Figure 10-1 Model of Network Measurement
The objective of this model is to provide a framework for asking questions, rather than providing answers. At each of the intersections, there are a series of questions that can be asked, and a set of measurement techniques that will provide the answers. Along the bottom are different physical
locations within the network, and along the right are different protocol
layers. The key point is to determine which of these intersections need to be measured and how each measurement should be taken. Let’s examine some of these intersections to see how this works.
End-to-End/Network
For any given path taken by traffic through the network, the end-to-end performance of the network protocol (IPv4 or IPv6 in most cases) can be measured in a number of ways. For instance, the end-to-end delay, jitter, bandwidth, round-trip time, reachability, and packet loss can all be measured for each IP path through the network. Ways in which you might measure this information include the following:
Generating traffic along a given path and measuring the various parameters for the generated flow. This has the advantage of providing measurement traffic on demand, but it has the disadvantages of measuring traffic that’s not real and adding
additional load to the network. A number of management software and network testing packages can produce traffic flows with
specific characteristics for measuring the performance of an end-to-end path through a network; IP/SLA is one example.

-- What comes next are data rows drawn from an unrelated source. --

/-! ### Discriminator edges, entries, hold banks (R73 to R75, R81 to R83, R103 to R108, R131, R136, R162) -/

/-- An LT leading edge that reaches its threshold opens an entry on an unmasked channel that has none open, outside every dead time (R74,
R78, R103 to R105): the entry stamps the edge, takes the lower free hold bank until its holds are due, claims the newest pending HT edge
of the 2047 LSB_phi before, and leaves the trigger its lead; with no bank free the hit carries no amplitude and is counted (R75). On a
masked channel the edge is only counted (R81, R85); an edge below its threshold is none (R78). An open entry closes by a trailing edge
after its dead time, by the dead time's end with the output low, or by saturation at 8192 LSB_phi, whichever comes first; a trailing edge
inside the dead time waits for its end, one less than 8 core cycles after the last stamped one counts at their end, and a rise inside the
dead time is merged: the trailing edge is set aside and counted (R103, R104, R108). -/
def Obligations.EntriesOpenAndClose : Prop :=
  (∀ (c : Ch) (p : Point) (level : Int) (s : State), s.blk.edgesRun = true → s.blk.thresholdLT c.val ≤ level →
    (s.blk.chan c.val).openEntry = none →
    let k := s.blk.chan c.val
    let t := s.blk.absAt p
    let e : Entry := { leadSlot := s.blk.time.slot, leadPt := p, leadAt := s.blk.time.now,
                       htDelta := (claimable k.htPend t).map fun h => (h : Int) - t, bank := k.freeBank,
                       amp := if k.freeBank.isNone then .noHold else .waiting, trigMask := (s.blk.rs (chConfigKey c.val)).testBit 29 }
    (∀ l, k.lastLead = some l → l + 512 ≤ t) →
    (s.blk.chMasked c.val = false → Does (.ltLeadingEdge c p level) s fun b =>
      ChanIs s.blk b c.val { (match k.freeBank with
          | some n => k.setBank n.val (.taken t (t + s.blk.holdDelay s.blk.active c.val))
          | none => k) with
        entries := k.entries ++ [e], htPend := [], ltCount := k.ltCount + 1, lastLead := some t, high := true,
        timer := s.blk.time.now, silent := false, busyOrbit := k.busyOrbit + (if k.freeBank = none then 1 else 0) } ∧
      b.leads = s.blk.leads ++ e.leadsOf c.val s.blk.time.now ∧
      b.reg (0x310004 + 256 * c.val) = s.blk.reg (0x310004 + 256 * c.val) + (if k.freeBank = none then 1 else 0)) ∧
    (s.blk.chMasked c.val = true → Does (.ltLeadingEdge c p level) s fun b =>
      ChanIs s.blk b c.val { k with ltCount := k.ltCount + 1, lastLead := some t, high := true } ∧ b.leads = s.blk.leads)) ∧
  (∀ (c : Ch) (p : Point) (level : Int) (s : State), s.blk.edgesRun = true →
    (level < s.blk.thresholdLT c.val → exec (.ltLeadingEdge c p level) s = .next s ∧ exec (.ltRiseMerged c p level) s = .next s) ∧
    (s.blk.thresholdLT c.val < level → exec (.ltTrailingEdge c p level) s = .next s)) ∧
  (∀ (c : Ch) (p : Point) (level : Int) (s : State), s.blk.edgesRun = true → level ≤ s.blk.thresholdLT c.val →
    (s.blk.chan c.val).openEntry = none → let k := s.blk.chan c.val
    let t := s.blk.absAt p
    Does (.ltTrailingEdge c p level) s fun b => ChanIs s.blk b c.val { k with
      high := false, lastTrail := if !blindTo k.lastTrail t && !s.blk.chMasked c.val then some t else k.lastTrail }) ∧
  (∀ (c : Ch) (e : Entry) (s : State), s.blk.edgesRun = true → (s.blk.chan c.val).openEntry = some e →
    let k := s.blk.chan c.val
    (∀ (p : Point) (level : Int), level ≤ s.blk.thresholdLT c.val →
      let t := s.blk.absAt p
      let f := match k.lastTrail with
        | some a => max t (a + 512)
        | none => t
      let k := { k with high := false, lastTrail := if blindTo k.lastTrail t then k.lastTrail else some t }
      (e.lead ≤ t → t < e.lead + 512 → Does (.ltTrailingEdge c p level) s fun b =>
        ChanIs s.blk b c.val (k.setLast { e with fallAt := some f })) ∧
      (e.lead + 512 ≤ t → t < e.lead + 8192 → Does (.ltTrailingEdge c p level) s fun b =>
        ChanIs s.blk b c.val (k.setLast { e with
          tot := totOf e.lead f, fallAt := some f, closed := some (max f (e.lead + 512) / 2048) }) ∧
        b.iu = (s.blk.iuEdge (0x300 + c.val) f).iu) ∧
      (e.lead + 8192 ≤ t → Does (.ltTrailingEdge c p level) s fun b =>
        ChanIs s.blk b c.val (k.setLast { e with tot := 511, fallAt := none, closed := some ((e.lead + 8192) / 2048) }))) ∧
    (∀ f, e.fallAt = some f → e.lead + 512 < 2048 * (s.blk.time.now + 1) → Does (.deadTimeEnd c) s fun b =>
      ChanIs s.blk b c.val (k.setLast { e with tot := totOf e.lead f, closed := some (max f (e.lead + 512) / 2048) }) ∧
      b.iu = (s.blk.iuEdge (0x300 + c.val) f).iu) ∧
    (∀ (p : Point) (level : Int) (f : Nat), s.blk.thresholdLT c.val ≤ level → e.fallAt = some f → s.blk.absAt p < e.lead + 512 →
      Does (.ltRiseMerged c p level) s fun b =>
        ChanIs s.blk b c.val { k.setLast { e with merged := true, fallAt := none } with high := true } ∧
        b.reg 0x400004 = s.blk.reg 0x400004 + 1) ∧
    (e.fallAt = none → e.lead + 8192 < 2048 * (s.blk.time.now + 1) → Does (.entrySaturated c) s fun b =>
      ChanIs s.blk b c.val (k.setLast { e with tot := 511, fallAt := none, closed := some ((e.lead + 8192) / 2048) })))

/-- An HT leading edge that reaches its threshold outside its dead time goes to the open entry that has none yet, marks and counts a repeat
where it has one, and waits to be claimed where no entry is open on an unmasked channel; one that has waited 2048 LSB_phi is an orphan,
counted and told (R78, R103, R105). An HT edge inside the dead time, or below its threshold, does nothing. A taken bank whose instant has
come holds the codes its two gains stand at under the set of the hit's leading edge (R532), and waits as a pair for the slot period two
after that instant's (R68, R73, R131). The settling of a channel ends after its 2048 crossings (R83). A watched channel whose timeout
counter has reached T is SILENT, and where its capture is enabled the lower free bank takes a baseline capture (R136, R162). -/
def Obligations.ChannelsAreServed : Prop :=
  (∀ (c : Ch) (s : State), s.blk.edgesRun = true → let k := s.blk.chan c.val
    (∀ (p : Point) (level : Int), let t := s.blk.absAt p
      (level < s.blk.thresholdHT c.val → exec (.htLeadingEdge c p level) s = .next s) ∧
      (∀ h, k.lastHt = some h → t < h + 512 → exec (.htLeadingEdge c p level) s = .next s) ∧
      (s.blk.thresholdHT c.val ≤ level → (∀ h, k.lastHt = some h → h + 512 ≤ t) →
        (∀ e, k.openEntry = some e → e.htDelta = none → Does (.htLeadingEdge c p level) s fun b =>
          ChanIs s.blk b c.val { k.setLast { e with htDelta := some ((t : Int) - e.lead) } with lastHt := some t }) ∧
        (∀ e, k.openEntry = some e → e.htDelta ≠ none → Does (.htLeadingEdge c p level) s fun b =>
          ChanIs s.blk b c.val { k.setLast { e with htExtra := true } with lastHt := some t } ∧
          b.reg 0x400003 = s.blk.reg 0x400003 + 1) ∧
        (k.openEntry = none → s.blk.chMasked c.val = false → Does (.htLeadingEdge c p level) s fun b =>
          ChanIs s.blk b c.val { k with htPend := k.htPend ++ [t], lastHt := some t }))) ∧
    (let gone := k.htPend.filter fun h => decide (h + 2048 < 2048 * (s.blk.time.now + 1))
     gone ≠ [] → Does (.htOrphan c) s fun b =>
      ChanIs s.blk b c.val { k with htPend := k.htPend.filter fun h => !decide (h + 2048 < 2048 * (s.blk.time.now + 1)) } ∧
      b.reg 0x400002 = s.blk.reg 0x400002 + gone.length ∧ b.latched 0x34 = true)) ∧
  (∀ (c : Ch) (s : State), let k := s.blk.chan c.val
    (∀ n : Fin 2, s.blk.edgesRun = true →
      (∀ lead due, k.bank n.val = .taken lead due → due < 2048 * (s.blk.time.now + 1) → Does (.holdClose c n) s fun b =>
        let set := s.blk.setOf (lead / 2048)
        ChanIs s.blk b c.val
          (k.setBank n.val (.pending (s.blk.gainCode set c.val due false) (s.blk.gainCode set c.val due true))) ∧
        b.adc = { s.blk.adc with pairs := s.blk.adc.pairs ++ [{ ch := c.val, bank := n.val, elig := due / 1024 + 2 }] }) ∧
      (∀ lead due, k.bank n.val = .taken lead due → 2048 * (s.blk.time.now + 1) ≤ due → exec (.holdClose c n) s = .next s) ∧
      ((∀ lead due, k.bank n.val ≠ .taken lead due) → exec (.holdClose c n) s = .next s)) ∧
    (∀ t, k.settle = some t → t ≤ s.blk.time.now → Does (.channelSettled c) s fun b =>
      ChanIs s.blk b c.val { k with settle := none }) ∧
    (∀ t, k.settle = some t → s.blk.time.now < t → exec (.channelSettled c) s = .next s) ∧
    (s.blk.edgesRun = true → s.blk.chMasked c.val = false → s.blk.chWatched c.val = true →
      s.blk.timerFrom c.val + s.blk.rs 0x480004 ≤ s.blk.time.now →
      ((s.blk.rs (0x490001 + 256 * c.val)).testBit 30 = false → Does (.channelTimeout c) s fun b =>
        ChanIs s.blk b c.val { k with silent := true, timer := s.blk.time.now } ∧ b.adc = s.blk.adc ∧
        (k.silent = false → b.latched 0x50 = true)) ∧
      (∀ n, (s.blk.rs (0x490001 + 256 * c.val)).testBit 30 = true → k.freeBank = some n → Does (.channelTimeout c) s fun b =>
        let t := 2048 * s.blk.time.now
        ChanIs s.blk b c.val ({ k with silent := true, timer := s.blk.time.now }.setBank n.val
          (.pending (s.blk.gainCode s.blk.active c.val t false) (s.blk.gainCode s.blk.active c.val t true))) ∧
        b.adc.pairs = s.blk.adc.pairs ++ [⟨c.val, n.val, 2 * s.blk.time.now + 2, true,
          s.blk.pileup c.val t, s.blk.affected s.blk.time.now, true⟩])))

Passively measuring traffic generated by applications already running on the network. The advantages are that you’re
measuring real traffic and you’re not adding additional load to the network. The disadvantage is that real application traffic might not always be available. NetFlow is probably the best known example of a measurement protocol in this area, although a number of other options might be viable in very narrow situations, such as logged access lists.
Interface/Transport
Every hop a transport layer packet, such as a Transmission Control Protocol (TCP) segment, passes through, must pass through a pair of interfaces. Each of these interfaces interacts with the packet through queuing, drops,
serialization delay, and other factors. Each of these factors should (though they can’t always), in turn, be measured in some way—normally through device-levelshow commands, information retrieved through SNMP or NETCONF, or some other mechanism.
Failure Domain/Control Plane
The most crucial area in which control plane performance needs to be examined is not end-to-end, at the network level, but within each failure domain. Understanding the amount of time it takes for a routing protocol to converge around a failed link within each specific failure domain can expose which failure domains are likely too large, or poorly designed, and which can be expanded in scope and size with minimal risk.
Most of the measurements taken here are going to (necessarily) be from Simple Network Management Protocol (SNMP), the Network Configuration Protocol (NETCONF), show commands, and other “white box”
measurements. There are techniques to determine when an OSPF router has converged from within the protocol itself (see RFC 4061, RFC 4062, and RFC 4063), but these techniques are not widely deployed by testing equipment vendors. So long as information in these areas is available directly from the
devices, there is little reason to add the complexity of “off box
measurements,” unless there’s some specific situation that requires it.
Network engineers should primarily examine the amount of time required to calculate new routing information after a link or device changes state
(remembering there are four steps to this process—see Chapter 8,
“Weathering Storms,” for more information). Measurements should be taken both from the perspective of the network layer (IPv4 and IPv6) and from the perspective of the control plane protocols (time required to run an SPF, for instance, in an IS-IS deployment).